Assignment:
Find the number of lines in these records where the word "routineWord" appears. Reply with that number and nothing more.

Records to process:
######

-- ==== Sys2Proof/Machine/Routine.lean ====
section
/-! DEFINITION. User reduction routines (R363): the words they may hold, and their run on a switch vector core. -/

namespace Sys2Proof.Machine

open Sys2Proof

/-- R363: the words of majors 0 to 5, which a user routine may hold; any other word traps. -/
def routineWord (i : Instr) (s : State) : Out :=
  match i with
  | .addI32 o => execAddI32 o s
  | .subI32 o => execSubI32 o s
  | .addSatI32 o => execAddSatI32 o s
  | .subSatI32 o => execSubSatI32 o s
  | .addSatN32 o => execAddSatN32 o s
  | .subSatN32 o => execSubSatN32 o s
  | .addI64 o => execAddI64 o s
  | .subI64 o => execSubI64 o s
  | .mulLoI32 o => execMulLoI32 o s
  | .mulHiI32 o => execMulHiI32 o s
  | .mulHiN32 o => execMulHiN32 o s
  | .mulWideI32 o => execMulWideI32 o s
  | .mulWideN32 o => execMulWideN32 o s
  | .minI32 o => execMinI32 o s
  | .maxI32 o => execMaxI32 o s
  | .minN32 o => execMinN32 o s
  | .maxN32 o => execMaxN32 o s
  | .absdiffN32 o => execAbsdiffN32 o s
  | .avgN32 o => execAvgN32 o s
  | .andB32 o => execAndB32 o s
  | .orB32 o => execOrB32 o s
  | .xorB32 o => execXorB32 o s
  | .andnB32 o => execAndnB32 o s
  | .shlB32 o => execShlB32 o s
  | .shrB32 o => execShrB32 o s
  | .sraI32 o => execSraI32 o s
  | .rotlB32 o => execRotlB32 o s
  | .shlB64 o => execShlB64 o s
  | .shrB64 o => execShrB64 o s
  | .popcB32 o => execPopcB32 o s
  | .clzB32 o => execClzB32 o s
  | .ctzB32 o => execCtzB32 o s
  | .brevB32 o => execBrevB32 o s
  | .bfeN32 o => execBfeN32 o s
  | .bfeI32 o => execBfeI32 o s
  | .cmpEqI32 o => execCmpEqI32 o s
  | .cmpNeI32 o => execCmpNeI32 o s
  | .cmpLtI32 o => execCmpLtI32 o s
  | .cmpLeI32 o => execCmpLeI32 o s
  | .cmpLtN32 o => execCmpLtN32 o s
  | .cmpLeN32 o => execCmpLeN32 o s
  | .cmpEqI64 o => execCmpEqI64 o s
  | .cmpLtI64 o => execCmpLtI64 o s
  | .cmpLtN64 o => execCmpLtN64 o s
  | .faddF32 o => execFaddF32 o s
  | .fsubF32 o => execFsubF32 o s
  | .fmulF32 o => execFmulF32 o s
  | .fminF32 o => execFminF32 o s
  | .fmaxF32 o => execFmaxF32 o s
  | .fminnF32 o => execFminnF32 o s
  | .fmaxnF32 o => execFmaxnF32 o s
  | .fabsF32 o => execFabsF32 o s
  | .fnegF32 o => execFnegF32 o s
  | .fclassF32 o => execFclassF32 o s
  | .fscaleF32 o => execFscaleF32 o s
  | .fcmpEqF32 o => execFcmpEqF32 o s
  | .fcmpLtF32 o => execFcmpLtF32 o s
  | .fcmpLeF32 o => execFcmpLeF32 o s
  | .fcmpUnF32 o => execFcmpUnF32 o s
  | .faddF16x2 o => execFaddF16x2 o s
  | .fsubF16x2 o => execFsubF16x2 o s
  | .fmulF16x2 o => execFmulF16x2 o s
  | .faddBf16x2 o => execFaddBf16x2 o s
  | .fsubBf16x2 o => execFsubBf16x2 o s
  | .fmulBf16x2 o => execFmulBf16x2 o s
  | .fmaxBf16x2 o => execFmaxBf16x2 o s
  | .fminBf16x2 o => execFminBf16x2 o s
  | .faddF64 o => execFaddF64 o s
  | .fsubF64 o => execFsubF64 o s
  | .fmulF64 o => execFmulF64 o s
  | .fminF64 o => execFminF64 o s
  | .fmaxF64 o => execFmaxF64 o s
  | .fcmpLtF64 o => execFcmpLtF64 o s
  | .fcmpEqF64 o => execFcmpEqF64 o s
  | .fmaF32 o => execFmaF32 o s
  | .fnmaF32 o => execFnmaF32 o s
  | .fmaF16x2 o => execFmaF16x2 o s
  | .fmaBf16x2 o => execFmaBf16x2 o s
  | .fmaF64 o => execFmaF64 o s
  | .fdot2F32Bf16 o => execFdot2F32Bf16 o s
  | .fdot2F32F16 o => execFdot2F32F16 o s
  | .madLoI32 o => execMadLoI32 o s
  | .madHiN32 o => execMadHiN32 o s
  | .madWideN32 o => execMadWideN32 o s
  | .bfiB32 o => execBfiB32 o s
  | .bdot4I32I8 o => execBdot4I32I8 o s
  | .bdot4I32N8 o => execBdot4I32N8 o s
  | .movB32 o => execMovB32 o s
  | .movB64 o => execMovB64 o s
  | .cvtF32I32 o => execCvtF32I32 o s
  | .cvtF32N32 o => execCvtF32N32 o s
  | .cvtI32F32 o => execCvtI32F32 o s
  | .cvtN32F32 o => execCvtN32F32 o s
  | .froundF32 o => execFroundF32 o s
  | .cvtF16x2F32 o => execCvtF16x2F32 o s
  | .cvtBf16x2F32 o => execCvtBf16x2F32 o s
  | .cvtF32F16 o => execCvtF32F16 o s
  | .cvtF32Bf16 o => execCvtF32Bf16 o s
  | .cvtE4m3x4F32 o => execCvtE4m3x4F32 o s
  | .cvtE5m2x4F32 o => execCvtE5m2x4F32 o s
  | .cvtF32E4m3 o => execCvtF32E4m3 o s
  | .cvtF32E5m2 o => execCvtF32E5m2 o s
  | .cvtF64F32 o => execCvtF64F32 o s
  | .cvtF32F64 o => execCvtF32F64 o s
  | .cvtI8x4I32 o => execCvtI8x4I32 o s
  | .cvtI32I8 o => execCvtI32I8 o s
  | .lpick o => execLpick o s
  | .bflyB32 o => execBflyB32 o s
  | .bflyB64 o => execBflyB64 o s
  | .rotLane o => execRotLane o s
  | .bcast o => execBcast o s
  | .redAddI32 o => execRedAddI32 o s
  | .redAddF32 o => execRedAddF32 o s
  | .redMinI32 o => execRedMinI32 o s
  | .redMaxI32 o => execRedMaxI32 o s
  | .redMinF32 o => execRedMinF32 o s
  | .redMaxF32 o => execRedMaxF32 o s
  | .redxMaxF32 o => execRedxMaxF32 o s
  | .redxMinF32 o => execRedxMinF32 o s
  | .scanAddI32 o => execScanAddI32 o s
  | .scanAddF32 o => execScanAddF32 o s
  | .mnz o => execMnz o s
  | .mand o => execMand o s
  | .mor o => execMor o s
  | .mxor o => execMxor o s
  | .mandn o => execMandn o s
  | .mnot o => execMnot o s
  | .mmov o => execMmov o s
  | .mcount o => execMcount o s
  | .mfirst o => execMfirst o s
  | .mfrom o => execMfrom o s
  | .sadd o => execSadd o s
  | .ssub o => execSsub o s
  | .smul o => execSmul o s
  | .smulhiN64 o => execSmulhiN64 o s
  | .sand o => execSand o s
  | .sor o => execSor o s
  | .sxor o => execSxor o s
  | .sshl o => execSshl o s
  | .sshr o => execSshr o s
  | .ssra o => execSsra o s
  | .sminI64 o => execSminI64 o s
  | .smaxI64 o => execSmaxI64 o s
  | .sminN64 o => execSminN64 o s
  | .smaxN64 o => execSmaxN64 o s
  | .smov o => execSmov o s
  | .ssetEq o => execSsetEq o s
  | .ssetLtI64 o => execSsetLtI64 o s
  | .ssetLtN64 o => execSsetLtN64 o s
  | .sfromLane o => execSfromLane o s
  | .shi o => execShi o s
  | _ => .next (takeTrap (plainTrap .illegalEncoding) s)

/-- R88: a word of majors 0 to 5, decoded with its literal. -/
def routineParse (w lit : W) : Option Instr :=
  let mj := w.toNat / 2 ^ 28
  let op := w.toNat / 2 ^ 22 % 64
  let f := w.toNat % 2 ^ 22
  let i :=
    match mj with
    | 0 => parseInteger op f lit
    | 1 => parseFloat op f lit
    | 2 => parseAccumulate op f lit
    | 3 => parseConvert op f lit
    | 4 => parseLane op f lit
    | 5 => parseScalar op f lit
    | _ => none
  i.filter Instr.wf

/-- Where a word of a routine leads: to a place (a clause, by the index of its header, and a word), to the end, or
to a trap. -/
inductive Routed
  | go (clause word : Nat) (s : State)
  | done (s : State)
  | trap

/-- R207: the clause that a branch of a routine names, where it lies in the routine. -/
def routineTarget (h off : Nat) : Option Nat :=
  let t : Int := (h : Int) + toSigned 16 off
  if t < 0 then none else some t.toNat

/-- R207, R363: a branch word of a routine at word p of the clause at h. -/
def routineBranch (w : W) (h p : Nat) (s : State) : Routed :=
  let op := w.toNat / 2 ^ 22 % 64
  let c := sGet s (bitsOf w.toNat 21 16)
  let go (b : Bool) : Routed :=
    if b then
      match routineTarget h (w.toNat % 65536) with
      | some t => .go t t s
      | none => .trap
    else .go h (p + 1) s
  match op with
  | 0 => go true
  | 1 => go (c == 0)
  | 2 => go (c != 0)
  | 8 => .done s
  | _ => .trap

/-- R363: the words of the clause whose header is word h. -/
def routineBody (code : List W) (h : Nat) : List W := (code.drop (h + 1)).take (headerOf (nthD 0 code h)).n

/-- R70, R363: whether the clause whose header is word h passes the checks of a clause's form and is of class ALU or LANE. -/
def routineClause (code : List W) (h : Nat) : Bool :=
  match code[h]? with
  | some w => (headerOf w).n == (routineBody code h).length && decide ((headerOf w).cls ≤ 1) &&
      (clauseForm w (routineBody code h)).isNone
  | none => false

/-- R363: one word of a routine: word p of the clause whose header is word h. -/
def routineStep (code : List W) (h p : Nat) (s : State) : Routed :=
  match code[p]? with
  | none => .trap
  | some w =>
    if w.toNat / 2 ^ 28 = 11 then routineBranch w h p s
    else
      let wide := wordCallsLiteral w
      match routineParse w (if wide then nthD 0 code (p + 1) else 0) with
      | none => .trap
      | some i =>
        match routineWord i s with
        | .next t => if t.traps = [] then .go h (p + (if wide then 2 else 1)) t else .trap
        | _ => .trap

/-- R363: a routine run for at most a number of words, each of which takes one clk (DESIGN CHOICE, log entry 47); a header
takes none. None is a trap or a run that is too long. -/
def runRoutine (code : List W) : Nat → Nat → Nat → State → Option State
  | 0, _, _, _ => none
  | fuel + 1, h0, p0, s =>
    let h := if p0 = h0 ∨ h0 + (headerOf (nthD 0 code h0)).n < p0 then p0 else h0
    let p := if h = p0 then p0 + 1 else p0
    if h = p0 ∧ !routineClause code h then none
    else
      match routineStep code h p s with
      | .go h2 p2 t => runRoutine code fuel h2 p2 t
      | .done t => some t
      | .trap => none

/-- R363: the lanes of n elements. -/
def elementMask (n : Nat) : W := BitVec.ofNat 32 (2 ^ n - 1)

/-- R363: a vector register that holds element i in lane i. -/
def elementReg (r : Nat) (xs : List W) : SMap W :=
  xs.zipIdx.foldl (fun m p => mapSet 0 m (regKey r p.2) p.1) []

/-- R363: the state of a switch vector core for one step over pairs of elements: element i in lane i, the earlier arrival in
v0, the later in v1, the type code in s0. -/
def routineState (xs : List (W × W)) (typ : Nat) : State :=
  { State.reset with
    g := { Group.idle with
      gid := 1, nregs := 127, exist := elementMask xs.length, sregs := mapSet 0 [] 0 (BitVec.ofNat 64 typ),
      regs := elementReg 0 (xs.map (fun p => p.1)) ++ elementReg 1 (xs.map (fun p => p.2)), stopped := false },
    sp := { Split.initial (elementMask xs.length) 0 0 [] with bndPending := false } }

/-- R363: the results of a user routine for pairs of elements, none where it traps or runs longer than 256 clk. -/
def userRoutine (code : List W) (xs : List (W × W)) (typ : Nat) : Option (List W) :=
  (runRoutine code 256 0 0 (routineState xs typ)).map (fun s => (List.range xs.length).map (fun i => vGet s 2 i))

end Sys2Proof.Machine
end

######

Response area:
2